[Source records]

════════

-- ==== Sys2Proof/Certificates/Slice0/Obligations.lean ====
section
/-! DEFINITION. The statements for the provers, each from numbered rules of spec/.

A step-level statement names the turn that the step takes (`s.nextTurn`) and what is left of the schedule
(`s.sched.tail`): both are the model's own (notes/assumptions/1.md, 2.md). Where an equation of states keeps
`CMD` after `complete`, that is 10_state.md R10 (only acceptance writes it). Hypotheses such as
`s.portData.wf` rule out data that stands for no port file (notes/assumptions/7.md). -/

open Sys2Proof Sys2Proof.Machine

/-! ## Reset and the invariant -/

/-- 70_reset_and_hazards.md R191. -/
def Obligations.AfterResetTheBlockWaitsForACommand : Prop :=
  ∀ s : State, s.nextTurn = .rst → ∃ t, step s = .next t ∧
    t.pos = .idle ∧ t.busy = false ∧ t.timer.run = false ∧ t.constructed = false ∧ t.seqEnabled = false ∧
    (∀ w rest, t.host = .command w :: rest →
      t.turn .host = .next { t with cmd := w, busy := true, pos := .adm, host := rest })

/-- The reset values that 10_state.md R30 gives, after the event of 70_reset_and_hazards.md R190 in any
state; nothing is said of the elements to which R30 gives no value. -/
def Obligations.ResetEventGivesTheResetValues : Prop :=
  ∀ s : State, s.nextTurn = .rst → ∃ t, step s = .next t ∧
    t.constructed = false ∧ t.cfgSet = false ∧ t.timer.run = false ∧ t.timer.ocf = false ∧
    (∀ p, t.portMode.read p = 0) ∧ (∀ i, t.line i = .z) ∧ t.busy = false ∧ t.pos = .idle ∧
    t.ie = s.cfg.ieReset ∧ t.fault = 0

/-- The invariant of 10_state.md R31 holds after reset, on every platform the spec allows. -/
def Obligations.ResetStateSatisfiesTheInvariant : Prop :=
  State.reset.Inv ∧ ∀ c host sched, c.ok = true → (State.afterReset c host sched).Inv

/-- 10_state.md R31: every step keeps the invariant. `State.Inv` holds the clauses (a) to (e) of R31 and
what their preservation needs inside a running command. -/
def Obligations.StepKeepsTheInvariant : Prop :=
  ∀ s t : State, s.Inv → step s = .next t → t.Inv

/-- 10_state.md R10, column "written by": each of its elements changes only in a step of the commands and
agents named there (and of `rst`). ENV may write port bits by 20_memory.md R59; acceptance, a step of HOST,
raises `BUSY` and writes `POS` by 30_encoding.md R74, and `complete`, a step of SEQ, lowers `BUSY` by R75. -/
def Obligations.ElementsAreWrittenByTheirCommandsOnly : Prop :=
  ∀ s t : State, step s = .next t → s.nextTurn ≠ .rst →
    (t.constructed ≠ s.constructed → s.runsOneOf ["CONSTRUCT", "DESTROY"]) ∧
    (t.ch ≠ s.ch → s.runsOneOf ["CONSTRUCT"]) ∧
    (t.inv ≠ s.inv → s.runsOneOf ["CONSTRUCT"]) ∧
    (t.pmode ≠ s.pmode → s.runsOneOf ["BEGIN"]) ∧
    (t.stopb ≠ s.stopb → s.runsOneOf ["BEGIN"]) ∧
    (t.cfgSet ≠ s.cfgSet → s.runsOneOf ["BEGIN", "CONSTRUCT", "DESTROY"]) ∧
    (t.timer.run ≠ s.timer.run →
      s.runsOneOf ["CLK_CONFIGURE", "CONSTRUCT", "BEGIN", "CLK_STOP", "DESTROY"]) ∧
    (t.timer.div ≠ s.timer.div ∨ t.timer.cmp ≠ s.timer.cmp →
      s.runsOneOf ["CLK_CONFIGURE", "CONSTRUCT", "BEGIN"]) ∧
    (t.timer.pre ≠ s.timer.pre ∨ t.timer.cnt ≠ s.timer.cnt →
      s.runsOneOf ["CLK_CONFIGURE", "CONSTRUCT", "BEGIN"] ∨ s.nextTurn = .clk ∨ s.nextTurn = .matchEvent) ∧
    (t.timer.ocf ≠ s.timer.ocf →
      s.runsOneOf ["CLK_CONFIGURE", "CONSTRUCT", "BEGIN", "CLK_AWAIT", "WRITE"] ∨
      s.nextTurn = .clk ∨ s.nextTurn = .matchEvent) ∧
    (t.portData ≠ s.portData → s.runsOneOf ["CONSTRUCT", "WRITE"] ∨
      ∃ a, s.nextTurn = .env a ∨ s.nextTurn = .platform a) ∧
    (t.portMode ≠ s.portMode → s.runsOneOf ["CONSTRUCT"] ∨
      ∃ a, s.nextTurn = .env a ∨ s.nextTurn = .platform a) ∧
    (t.txb ≠ s.txb ∨ t.q ≠ s.q ∨ t.ieSaved ≠ s.ieSaved → s.runsOneOf ["WRITE"]) ∧
    (s.busy = false → t.busy = true → s.nextTurn = .host) ∧
    (s.busy = true → t.busy = false → s.nextTurn = .seq ∨ s.nextTurn = .micro) ∧
    (t.cmd ≠ s.cmd → s.nextTurn = .host) ∧
    (t.pos ≠ s.pos → s.nextTurn = .host ∨ s.nextTurn = .seq ∨ s.nextTurn = .micro) ∧
    (t.res ≠ s.res → s.runsOneOf ["WRITE", "READ", "AVAILABLE", "VALID"]) ∧
    (t.ie ≠ s.ie → s.runsOneOf ["WRITE"] ∨ s.nextTurn = .host) ∧
    (t.fault ≠ s.fault → s.fault = 0 ∧ s.pos = .adm ∧ (s.nextTurn = .seq ∨ s.nextTurn = .micro)) ∧
    t.cfg = s.cfg

/-- 10_state.md R10: where its guard fails, an element holds no value "and no rule reads it". Two states
that agree on every element that holds a value have steps that do. `RES` and the port data bits, which R30
leaves without a value until they are written, may differ too, but for the latches that an instance has
driven: a step writes the same in both states or leaves each its own. -/
def Obligations.UnsetElementsAreNeverRead : Prop :=
  ∀ s t : State, s.Inv → t.Inv → s.SameValues t → SameOutcome s t (step s) (step t)

/-! ## The command port -/

/-- A step runs the decoded command: SEQ's turn is `exec` of what `CMD` decodes to. An accepted command is
run by the very next step where nothing else is scheduled (notes/assumptions/2.md). -/
def Obligations.StepRunsTheDecodedCommand : Prop :=
  ∀ (s : State) (i : Instr), decode s.cmd = .ok i → s.seqEnabled = true →
    i.wf = true ∧
    (s.nextTurn = .seq → step s = exec i { s with sched := s.sched.tail }) ∧
    (s.sched = [] → step s = exec i s)

/-- `withFetchWord` puts a word where the next step runs it (the model's own, notes/assumptions/22.md). -/
def Obligations.StoredWordIsRunNext : Prop :=
  ∀ (s : State) (nbits w : Nat) (i : Instr), decodeTableWord nbits w = some i →
    decode (s.withFetchWord nbits w).cmd = .ok i ∧ (s.withFetchWord nbits w).Accepted ∧
    step (s.withFetchWord nbits w) = exec i (s.withFetchWord nbits w) ∧
    s.withFetchWord nbits w =
      { s with cmd := BitVec.ofNat 48 (w % 2 ^ nbits), busy := true, pos := .adm, fault := 0, sched := [] }

/-- 30_encoding.md R74: acceptance is one step, and a closed port accepts nothing. Between commands the
host may also write `IE` (10_state.md R21, 20_memory.md R59). -/
def Obligations.HostPresentsOnlyToAnOpenPort : Prop :=
  ∀ s : State, s.nextTurn = .host →
    (∀ w rest, s.host = .command w :: rest → s.busy = false → s.fault = 0 →
      step s = .next
        { s with cmd := w, busy := true, pos := .adm, host := rest, sched := s.sched.tail }) ∧
    (∀ b rest, s.host = .setIe b :: rest → s.busy = false → s.fault = 0 →
      step s = .next { s with ie := b, host := rest, sched := s.sched.tail }) ∧
    (s.busy = true ∨ s.fault ≠ 0 → step s = .next { s with sched := s.sched.tail })

/-- 10_state.md R18, 30_encoding.md R75: while a command runs its word stays, the host has no step, and
`BUSY` falls only at SEQ's `complete`. -/
def Obligations.CommandStaysWhileBusy : Prop :=
  ∀ s t : State, step s = .next t → s.nextTurn ≠ .rst → s.busy = true →
    t.cmd = s.cmd ∧ t.host = s.host ∧
    (t.busy = false → t.pos = .idle ∧ s.fault = 0 ∧ t.fault = 0 ∧
      (s.nextTurn = .seq ∨ s.nextTurn = .micro))

/-! ## Encoding -/

/-- Decode and encode agree: no bit of an encoding is dropped (30_encoding.md R60 to R66). -/
def Obligations.DecodeInvertsEncode : Prop :=
  ∀ i : Instr, i.wf = true →
    decode (encode i) = .ok i ∧ decodeTableWord 48 (encode i).toNat = some i

/-- Each legal word has one meaning: it is the word of the command it spells (30_encoding.md R66, R70). -/
def Obligations.EncodeInvertsDecode : Prop :=
  ∀ (w : CmdWord) (i : Instr), decode w = .ok i → encode i = w ∧ i.wf = true

/-- 30_encoding.md R66: the operands are fields of the word, the legal words are those of the rows of the
opcode map, and the rows are disjoint. -/
def Obligations.LegalWordsAreTheRowsOfTheMap : Prop :=
  (∀ (w : CmdWord) (m : String), (∃ i, decode w = .ok i ∧ i.mnemonic = m) ↔
    ∃ r ∈ opcodeRows, r.mnemonic = m ∧ r.spells w = true) ∧
  (∀ w : CmdWord, ∀ r ∈ opcodeRows, ∀ r' ∈ opcodeRows, r.spells w = true → r'.spells w = true → r = r') ∧
  (∀ (w : CmdWord) (i : Instr), decode w = .ok i →
    match i with
    | .construct p0 p1 p2 p3 inv =>
      p0 = w.extractLsb' 0 8 ∧ p1 = w.extractLsb' 8 8 ∧ p2 = w.extractLsb' 16 8 ∧
        p3 = w.extractLsb' 24 8 ∧ inv = w.getLsbD 32
    | .begin rate par stop =>
      rate = w.extractLsb' 0 32 ∧ par = w.extractLsb' 32 2 ∧ stop = w.extractLsb' 34 6
    | .write d0 d1 d2 d3 =>
      d0 = w.extractLsb' 0 8 ∧ d1 = w.extractLsb' 8 8 ∧ d2 = w.extractLsb' 16 8 ∧ d3 = w.extractLsb' 24 8
    | .clkConfigure div cmp => div = w.extractLsb' 16 16 ∧ cmp = w.extractLsb' 0 16
    | .read | .available | .flush | .valid | .destroy | .clkAwait | .clkStop =>
      w.extractLsb' 0 40 = 0)

/-- 30_encoding.md R73: the worked encodings. -/
def Obligations.WorkedEncodingsAreRead : Prop :=
  decode 0x010005040302 = .ok (.construct 2 3 4 5 false) ∧
  decode 0x010105040302 = .ok (.construct 2 3 4 5 true) ∧
  decode 0x0204000186A0 = .ok (.begin 100000 0 1) ∧
  decode 0x0209000186A0 = .ok (.begin 100000 1 2) ∧
  decode 0x0206000186A0 = .ok (.begin 100000 2 1) ∧
  decode 0x0300FF00AA55 = .ok (.write 0x55 0xAA 0x00 0xFF) ∧
  decode 0x040000000000 = .ok .read ∧
  decode 0x100000080014 = .ok (.clkConfigure 8 20) ∧
  decode 0x110000000000 = .ok .clkAwait ∧
  decode 0x120000000000 = .ok .clkStop

/-- 30_encoding.md R69: which words are illegal, and that one raises `ILLEGAL_CMD` with no other effect. -/
def Obligations.IllegalWordsFault : Prop :=
  (∀ w : CmdWord, (∃ e, decode w = .error e) ↔
    (opField w ∉ [0x01#8, 0x02, 0x03, 0x04, 0x05, 0x06, 0x07, 0x08, 0x10, 0x11, 0x12] ∨
      (opField w = 0x01 ∧ w.extractLsb' 33 7 ≠ 0) ∨
      (opField w = 0x02 ∧ w.extractLsb' 32 2 = 3) ∨
      ((opField w = 0x03 ∨ opField w = 0x10) ∧ w.extractLsb' 32 8 ≠ 0) ∨
      (opField w ∈ [0x04#8, 0x05, 0x06, 0x07, 0x08, 0x11, 0x12] ∧ w.extractLsb' 0 40 ≠ 0))) ∧
  (∀ (s : State) (e : DecodeError), s.Accepted → decode s.cmd = .error e →
    s.turn .seq = .next { s with fault := 1 } ∧ s.turn .micro = .next { s with fault := 1 })

/-! ## Admission and faults -/

/-- 60_exceptions.md R162: the checks of the admission sequence, in order, and that nothing else raises a
fault. -/
def Obligations.AdmissionRaisesTheFirstFailingFault : Prop :=
  (∀ (s : State) (e : DecodeError), s.Accepted → decode s.cmd = .error e →
    s.turn .micro = .next { s with fault := 1 }) ∧
  (∀ (s : State) (i : Instr), s.Accepted → decode s.cmd = .ok i →
    let alreadyThere := i.mnemonic = "CONSTRUCT" ∧ s.constructed = true
    let notThere := i.mnemonic ∈ ["BEGIN", "WRITE", "READ", "AVAILABLE", "FLUSH", "VALID", "DESTROY"] ∧
      s.constructed = false
    let badPins := ∃ p0 p1 p2 p3 inv, i = .construct p0 p1 p2 p3 inv ∧ s.constructed = false ∧
      ((∃ k, pinValid s.cfg (Lanes.get ⟨p0, p1, p2, p3⟩ k) = false) ∨
        ∃ k l, k ≠ l ∧ Lanes.get ⟨p0, p1, p2, p3⟩ k = Lanes.get ⟨p0, p1, p2, p3⟩ l)
    let unset := i.mnemonic = "WRITE" ∧ s.constructed = true ∧ s.cfgSet = false
    (alreadyThere → s.turn .micro = .next { s with fault := 3 }) ∧
    (notThere → s.turn .micro = .next { s with fault := 2 }) ∧
    (badPins → s.turn .micro = .next { s with fault := 4 }) ∧
    (unset → s.turn .micro = .next { s with fault := 5 }) ∧
    (¬alreadyThere → ¬notThere → ¬badPins → ¬unset →
      ∃ p, p ≠ .adm ∧ p.fits i = true ∧ s.turn .micro = .next { s with pos := p })) ∧
  (∀ s t : State, step s = .next t → s.fault = 0 → t.fault ≠ 0 →
    s.pos = .adm ∧ (s.nextTurn = .seq ∨ s.nextTurn = .micro))

/-- 60_exceptions.md R163: fault entry. Whatever check fails, `exec` stops at once with the state before
the command, plus `FAULT`; SEQ and HOST then have no step. -/
def Obligations.FaultEntryIsPrecise : Prop :=
  ∀ (s : State) (i : Instr) (c : FaultCode), s.Accepted → admission s i = some c →
    exec i s = .next { s with fault := c.bits } ∧
    (1 ≤ c.bits.toNat ∧ c.bits.toNat ≤ 5) ∧
    State.seqEnabled { s with fault := c.bits } = false ∧
    State.hostEnabled { s with fault := c.bits } = false

/-- 10_state.md R22. -/
def Obligations.FaultIsStickyUntilReset : Prop :=
  (∀ s t : State, s.nextTurn = .rst → step s = .next t → t.fault = 0) ∧
  (∀ (s : State) (c : FaultCode), s.raiseFault c = if s.fault = 0 then { s with fault := c.bits } else s) ∧
  (∀ s t : State, step s = .next t → s.fault ≠ 0 → t.fault ≠ s.fault → s.nextTurn = .rst)

/-- 60_exceptions.md R164, 95_test_vectors.md F9, F11: a fault stops SEQ and HOST; only `rst` leads out. TMR
goes on: its clock counts and its match event sets the flag, after a faulted WRITE too
(notes/assumptions/10.md; the match's phase is notes/assumptions/9.md). ENV goes on iff `IE` is 1, and it and
the platform alone change port bits (what such a turn does: `EnvironmentChangesOneForeignBit`). -/
def Obligations.FaultedBlockIsBlocked : Prop :=
  ∀ s : State, s.fault ≠ 0 →
    (∀ t, step s = .next t → s.nextTurn ≠ .rst →
      t = { s with
        timer := t.timer, portData := t.portData, portMode := t.portMode, sched := s.sched.tail } ∧
      (t.timer ≠ s.timer → s.nextTurn = .clk ∨ s.nextTurn = .matchEvent) ∧
      (t.portData ≠ s.portData ∨ t.portMode ≠ s.portMode →
        ∃ a, (s.nextTurn = .env a ∧ s.ie = true) ∨ s.nextTurn = .platform a)) ∧
    (s.nextTurn = .clk → step s = .next { s with timer := s.timer.clk, sched := s.sched.tail }) ∧
    (s.nextTurn = .matchEvent → s.timer.canMatch = true → step s = .next
      { s with timer := { s.timer with pre := 0, cnt := 0, ocf := true }, sched := s.sched.tail }) ∧
    (∀ a, s.nextTurn = .env a → s.ie = true →
      step s = State.turn { s with sched := s.sched.tail } (.platform a))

════════

• [What is required]:
Gather up every line in the data above that contains the word "which", copying each one.

• [Result below]:
state; nothing is said of the elements to which R30 gives no value. -/
that agree on every element that holds a value have steps that do. `RES` and the port data bits, which R30
/-- 30_encoding.md R69: which words are illegal, and that one raises `ILLEGAL_CMD` with no other effect. -/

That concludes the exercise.